NatWest Group
NatWest Group is a leading banking and financial services group in the U.K. and Ireland. It has around 60,000 employees and supports over 19 million customers.
Cisco Customer Recycling Solutions helps transform sustainability mindset at leading U.K. bank, finding hidden value in end-of-life IT equipment
NatWest Group is a leading banking and financial services group in the U.K. and Ireland. It has around 60,000 employees and supports over 19 million customers.
NatWest is a familiar name on the U.K High Street. The bank was founded in 1968, serves 19 million customers, and operates branches across the whole of the UK. It also has bold plans for what the bank of the future might look like.
"As an IT team, we've become a lot more conscious of the environmental impact of our decisions," says Mark Holden, Head of Data Networks , NatWest Group. "There is now an emphasis on assessing our impact and reporting progress."
With banking becoming an increasingly mobile and online experience for many, NatWest must continue to strengthen its digital infrastructure. Making these investments in a way that supports long-term value, while reducing unnecessary waste, is critical . Holden recognized an opportunity to rethink how the bank disposed of its end-of-life IT equipment.
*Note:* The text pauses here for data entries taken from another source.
-- ==== Sys2Proof/Machine/Priv.lean ====
section
/-! DEFINITION. Traps by instruction, the return from a handler, retirement of operations, `esig` and `pmset` (R39, R286, R297, R351 to
R354 and R366 to R370 of spec/17_faults.md). -/

namespace Sys2Proof.Machine

/-! ### Words that are no instruction -/

/-- A decode trap of a word that is no instruction (R39, R40). -/
def State.trapWord (s : State) (code : BitVec 16) (word : DWord) : State :=
  if s.w.status ≠ .run ∨ s.w.preempted then s.waits else s.trapAt code s.pc word (actionOf code)

/-- `ALL_ZERO_WORD` (R24): 0x010C. -/
def execAllZeroWord (s : State) : Ans := .next (s.trapWord 0x010C 0)

/-- `RESERVED_OP` (R36), and a word with LEN = 3 (R17), which is checked first. -/
def execReservedOp (word : DWord) (s : State) : Ans :=
  .next (s.trapWord (if Len.ofCode (word.extractLsb' 0 2) = none then 0x0102 else 0x0101) word)

/-! ### trap, bkpt, halt -/

/-- The fields the instructions of R367 share: a limit on X, and what they read and write. -/
def trapSpec (xs : Nat → Bool) (useD useA : Bool) : Spec :=
  { uni := .no4, holdAhead := fun _ => true, useD := useD, useA := useA, wA := fun _ => 2,
    vals := fun f => if f.mod = 0 ∧ xs f.x.toNat = true then none else some 0x0103,
    ok := fun k f => (!useD || sregOk k 18 f.d) && (!useA || pairOk k f.a) }

/-- `trap n` (R367). -/
def execTrap (f : Fields) (s : State) : Ans :=
  run (trapSpec (fun x => decide (x < 1024)) false false) (.trap f) f (fun _ s => .trap 0x0140 s.pc (f.x.setWidth 64)) s

/-- `bkpt tag` (R367). -/
def execBkpt (f : Fields) (s : State) : Ans :=
  run (trapSpec (fun _ => true) false false) (.bkpt f) f (fun _ s => .trap 0x0143 s.pc (f.x.setWidth 64)) s

/-- The fields of `halt`. -/
def haltSpec : Spec :=
  { trapSpec (fun x => x == 0) false false with priv := true }

/-- `halt` (R367): the wave parks after this instruction. -/
def execHalt (f : Fields) (s : State) : Ans :=
  run haltSpec (.halt f) f
    (fun _ s => .ok (s.withW fun w => { w with status := .halted }) none) s

/-! ### The trap frame and rte -/

/-- A 32-bit item of the trap frame (R352). -/
def Frame.item (fr : Frame) (i : Nat) : Word :=
  match i with
  | 0 => fr.word0
  | 1 => fr.addr.setWidth 32
  | 2 => fr.addr.extractLsb' 32 32
  | 3 => fr.detail.setWidth 32
  | 4 => fr.detail.extractLsb' 32 32
  | 5 => fr.xpc.setWidth 32
  | 6 => fr.xpc.extractLsb' 32 32
  | 7 => fr.em.setWidth 32
  | 8 => fr.em.extractLsb' 32 32
  | _ => fr.seqNo

/-- The fields of `trap.rd d, item`. -/
def trapRdSpec : Spec :=
  { trapSpec (fun x => decide (1024 ≤ x ∧ x < 1034)) true false with minLen := 1 }

/-- `trap.rd d, item` (R352, R367). -/
def execTrapRd (f : Fields) (s : State) : Ans :=
  run trapRdSpec (.trapRd f) f
    (fun slot s =>
      match s.w.frame with
      | none => .trap 0x0141 s.pc (instrLow (.trapRd f))
      | some fr => .ok (s.result slot 1 (dstWr 18 f.d 0 (fr.item (f.x.toNat % 16)).toNat)) none) s

/-- Leave handler mode: the frozen control state resumes with the trapping arm at `pc` (R367). Lanes that ended in the
handler stay ended, and the handler's flag bank is the trapping arm's (R351). -/
def Wave.leaveHandler (w : Wave) (fr : Frame) (pc : DWord) : Wave :=
  let live := fr.ctl.live &&& w.r.ctl.live
  { w with
    frame := none
    ops := w.ops.map (Op.leave fr.ctl.arm.taken)
    r := { w.r with ctl :=
      { fr.ctl with
        live := live
        arm := { fr.ctl.arm with
          pc := pc, em := fr.ctl.arm.em &&& live, errs := w.r.ctl.arm.errs, free := true, done := none, stalled := false }
        other := fr.ctl.other.map fun o => { o with em := o.em &&& live, free := true, stalled := false } } } }

/-- What the length of the instruction at an address is read as for a skip (R354). -/
inductive SkipLen where
  | refused
  | wait (s : State)
  | ok (n : Nat) (s : State)

/-- The length of the instruction at an address, from its LEN field (R354). -/
def State.skipLen (s : State) (va : DWord) : SkipLen :=
  match s.iread va with
  | .fault _ _ _ => .refused
  | .bad _ _ _ => .refused
  | .wait s => .wait s
  | .ok bs s => match Len.ofCode ((bs.headD 0).extractLsb' 0 2) with | none => .refused | some l => .ok l.bytes s

/-- The effect of an `rte` that goes to `to`, or on from XPC when there is none; `skip` passes the instruction there (R367). -/
def rteEff (i : Instr) (skip : Bool) (dest : State → Option DWord) (_ : Nat) (s : State) : Try :=
  match s.w.frame with
  | none => .trap 0x0141 s.pc (instrLow i)
  | some fr =>
    if fr.code = 0x0630 then .moved (s.killWave s.w.uid)
    else match dest s with
    | some t => if t.toNat % 4 ≠ 0 then .trap 0x0109 s.pc (blockEnd s.pc) else .moved (s.withW fun w => w.leaveHandler fr t)
    | none =>
      if skip ∨ fr.code = 0x0143 then
        match s.skipLen fr.xpc with
        | .refused => .trap 0x0102 s.pc (instrLow i)
        | .wait s => .stall s
        | .ok n s => .moved (s.withW fun w => w.leaveHandler fr (fr.xpc + BitVec.ofNat 64 n))
      else .moved (s.withW fun w => w.leaveHandler fr fr.xpc)

/-- `rte` and `rte.retry` (R367): for a `bkpt` it continues after it, as skip does (R354). -/
def execRteRetry (f : Fields) (s : State) : Ans :=
  run (trapSpec (fun x => decide (x < 4)) false false) (.rteRetry f) f (rteEff (.rteRetry f) false fun _ => none) s

/-- `rte.skip` (R354, R367). -/
def execRteSkip (f : Fields) (s : State) : Ans :=
  run (trapSpec (fun x => decide (x < 4)) false false) (.rteSkip f) f (rteEff (.rteSkip f) true fun _ => none) s

/-- `rte.to` (R367). -/
def execRteTo (f : Fields) (s : State) : Ans :=
  run (trapSpec (fun x => decide (x < 4)) false true) (.rteTo f) f
    (rteEff (.rteTo f) false fun s => some (BitVec.ofNat 64 (srcVal s.w.r f 19 f.a 0))) s

/-- `rte.end` (R367): the wave ends as KILL-WAVE ends it. -/
def execRteEnd (f : Fields) (s : State) : Ans :=
  run (trapSpec (fun x => decide (x < 4)) false false) (.rteEnd f) f
    (fun _ s => match s.w.frame with
      | none => .trap 0x0141 s.pc (instrLow (.rteEnd f))
      | some _ => .moved (s.killWave s.w.uid)) s

/-! ### Taking a trap at a boundary -/

/-- The cancel trap is delivered to the wave on the issue port (R286, R351, R353): it abandons a run-ahead, and runs its
handler with the cancel's record in the frame, or ends. -/
def State.takeCancel (s : State) (r : Record) (seqNo : Word) : State :=
  let s := (s.abandon s.w.uid).withW fun w => { w with cancel := none }
  let s := (s.dropFaults s.w.uid).unsleep s.w.uid
  if s.w.frame.isSome ∨ s.w.k.trapOff = 0 then s.killWave s.w.uid
  else (s.excludeSets s.w.uid).enterHandler r seqNo

/-- `TRAP_TAKE` (R351): a wave takes a trap at its boundary. The cancel trap is the one it has pending; with none pending
there is none to take. -/
def execTrapTake (w : Nat) (code : BitVec 16) (addr detail : DWord) (s : State) : Ans :=
  let s := s.select w
  if s.w.uid ≠ w ∨ s.w.status = .ended ∨ s.w.preempted then .next s
  else if code = 0x0630 then
    match s.w.cancel with
    | none => .next s
    | some (r, n) => .next (s.takeCancel r n)
  else .next (s.trapBy code addr detail)

/-! ### Retirement (R297) -/

/-- The engine gives up what it held for an operation of a wave (R207). -/
def State.releaseBlock (s : State) (w : Wave) (op : Nat) : State :=
  match s.engine? w.core with
  | none => s
  | some e =>
    let hits := (e.plan.filter fun b => b.ops.contains (w.uid, op)).flatMap fun b => b.hit.filter fun x => x.1 == w.uid
    let plan := (e.plan.map fun b => { b with ops := b.ops.filter (· != (w.uid, op)) }).filter fun b => !b.ops.isEmpty
    ({ s with engines := assign w.core { e with plan := plan } s.engines }).freeHits hits

/-- The short results of a wave that are due by now reach its registers, and those its checkpoint still awaits reach that (R295, R322). -/
def State.ripen (s : State) (x : Wave) : State :=
  let slot := s.clock / 4
  (s.touchHeld x ((x.r.ripe slot).flatMap (·.wrs))).mapWave x.uid fun x => { x with
    r := x.r.settle slot, ahead := x.ahead.map fun a => { a with ckpt := a.ckpt.settle slot } }

/-- `OPERATION_RETIRE` (R297): the oldest operation of a flag that has finished retires. Its results replace those of short instructions that
could be read before (R296). -/
def execOperationRetire (w flag : Nat) (s : State) : Ans :=
  match s.wave w with
  | none => .next s
  | some x =>
    match retirable flag [] x.ops with
    | none => .next s
    | some o =>
      let s := ((s.ripen x).touchHeld x o.wrs).mapWave w fun x => x.retire o
      .next (if o.eng then s.releaseBlock x o.id else s)

/-! ### esig and pmset -/

/-- The fields of `esig`. -/
def esigSpec : Spec :=
  { minLen := 1, priv := true, long := true, ord := true, uni := .no4, holdAhead := fun _ => true, useA := true, useB := true,
    useC := true, wA := fun _ => 1, wB := fun _ => 2, wC := fun _ => 2,
    vals := fun f => if f.mod = 0 ∧ f.x.toNat < 6 then none else some 0x0103,
    ok := fun k f => sregOk k 18 f.a && pairOk k f.b && pairOk k f.c }

/-- `esig` (R368): a record whose action is never enacted. -/
def execEsig (f : Fields) (s : State) : Ans :=
  run esigSpec (.esig f) f
    (fun _ s =>
      let code : BitVec 16 := BitVec.ofNat 16 (src32 s.w.r f f.a 0)
      if code.toNat < 0xF000 then .trap 0x0103 s.pc (instrLow (.esig f))
      else
        let r := { s.waveRecord s.w 0 false code (BitVec.ofNat 64 (srcVal s.w.r f 19 f.b 0)) (BitVec.ofNat 64 (srcVal s.w.r f 19 f.c 0)) 0 with
                   action := f.x.toNat }
        let (_, s) := s.record r
        .ok (s.longDone f [] 0) none) s

/-- The weight of an energy class (R290). -/
def energyWeight (n : Nat) : Nat := nth 16 [1, 2, 3, 4, 6, 8, 12, 16] n

/-- A team is resident and has not ended (R279). -/
def State.teamLive (s : State) (t : Team) : Bool := s.waves.any fun w => w.team == t.uid && w.status != .ended

/-- USED of a core (R290, R291). -/
def State.used (s : State) (core : Nat) : Nat :=
  ((s.teams.filter fun t => t.core == core && s.teamLive t).map fun t => energyWeight t.k.energy).foldl (· + ·) 0

/-- BUDGET of a core (R290). -/
def State.budget (s : State) (core : Nat) : Nat := (lookup s.budgets core).getD 48

/-- CPWRCTL of a core (R290). -/
def State.cpwrctl (s : State) (core : Nat) : Nat := s.used core * 2 ^ 16 + s.budget core

/-- Write BUDGET: a value below 16 is ignored (R290). -/
def State.setBudget (s : State) (core v : Nat) : State :=
  if v % 256 < 16 ∨ !s.corePresent core then s else { s with budgets := assign core (v % 256) s.budgets }

/-- The fields of `pmset` (R369). -/
def pmsetSpec (read : Bool) : Spec :=
  { priv := true, uni := .no4, holdAhead := fun _ => true, useD := read, useA := true, useB := !read, wA := fun _ => 1, wB := fun _ => 1,
    vals := fun f => if f.mod = 0 ∧ f.x.toNat < 2 then none else some 0x0103,
    ok := fun k f => sregOk k 18 f.a && (if read then sregOk k 18 f.d else numSrcOk k f.b) }

/-- `pmset.budget` (R369). -/
def execPmsetBudget (f : Fields) (s : State) : Ans :=
  run (pmsetSpec false) (.pmsetBudget f) f
    (fun _ s =>
      let core := src32 s.w.r f f.a 0
      let v := src32 s.w.r f f.b 0
      if !s.corePresent core then .trap 0x0110 s.pc (instrLow (.pmsetBudget f))
      else if v < 16 ∨ v > 255 then .trap 0x0146 s.pc (instrLow (.pmsetBudget f))
      else .ok (s.setBudget core v) none) s

/-- `pmset.read` (R369). -/
def execPmsetRead (f : Fields) (s : State) : Ans :=
  run (pmsetSpec true) (.pmsetRead f) f
    (fun slot s =>
      let core := src32 s.w.r f f.a 0
      if !s.corePresent core then .trap 0x0110 s.pc (instrLow (.pmsetRead f))
      else .ok (s.result slot 1 (dstWr 18 f.d 0 (s.cpwrctl core))) none) s

/-- The power manager puts a core's BUDGET (R370). -/
def execBudgetRaise (core : Nat) (budget : BitVec 8) (s : State) : Ans :=
  .next (if s.budget core ≤ budget.toNat then s.setBudget core budget.toNat else s)

/-- `BUDGET_LOWER` (R370): a lower BUDGET, with a record of 0x0701 that names the core and the new value. -/
def execBudgetLower (core : Nat) (budget : BitVec 8) (s : State) : Ans :=
  if s.corePresent core ∧ 16 ≤ budget.toNat ∧ budget.toNat < s.budget core then
    let s := s.setBudget core budget.toNat
    .next (s.failNoWave (s.bareRecord 11 0x0701 s.openAddr (BitVec.ofNat 64 (core + budget.toNat * 2 ^ 8))) none)
  else .next s

end Sys2Proof.Machine
end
"Previously, our priority was simply to secure the data. Disposing of aging equipment was managed locally, and there was no central strategy or formal process," he explains.
Cisco Customer Recycling Solutions is helping transform how NatWest manages its IT hardware. It enables NatWest to establish, for the first time, a consistent process for disposing of obsolete equipment. Disposal processes comply with all applicable regulations, including data security.
A central team now works across NatWest's U.K. operations.
"We piloted it ourselves first," says Holden. "But this has not been a difficult service to 'sell' to local teams. It's a good-news story: we're taking in old equipment and providing a report to show the sustainability gain."
Cisco Customer Recycling Solutions ensures products are disassembled and then processed to retrieve materials such as steel, aluminum, copper, plastics, shredded circuit boards, and cables. These materials are then returned to the market where they are made into new products. Overall, more than 99 percent of the electronics sent for processing are recycled. NatWest then receives a Certificate of Recycling.
"Previously, the objective was to destroy old equipment," says Seun Akiode, Technology Scrum Master, NatWest Group. "Now there is far more consideration of the circular economy. There is value in some of this old hardware."
Cisco Customer Recycling Solutions was adopted in 2023. The uptake, says Holden, has been beyond expectations. In 2023, 562 end-of-life devices were recycled (totaling 14,471 kilograms); in the first five months of 2024, the figures rose to 2738 devices and 85,118 kilograms.
Just as importantly, it hands Holden and his team the evidence to demonstrate their progress.
"We do this because it is the right thing to do," says Holden, "but it's also important that the business, colleagues, and other business units understand the changes that are being made. As we bring new, energy efficient equipment into the business we can now prove that we are recycling and repurposing effectively."
Cisco Customer Recycling Solutions, Holden continues, must be viewed as one element in a suite of sustainability initiatives. NatWest has built an app, Giki Zero, to help colleagues track their carbon footprint; it has partnered with the University of Edinburgh Centre for Business, Climate Change, and Sustainability to create a training module for staff; and it is working with leading sustainability brand Reborn to recycle plastic cards and card readers in a fraud-secure and sustainable process.
"Thinking in a more circular way is helping to reshape how we architect new IT solutions," Holden explains. "Previously, our thinking would have been on bigger and faster services. We still want speed and scale, but we're also now factoring in energy and environmental impacts into first-design principles."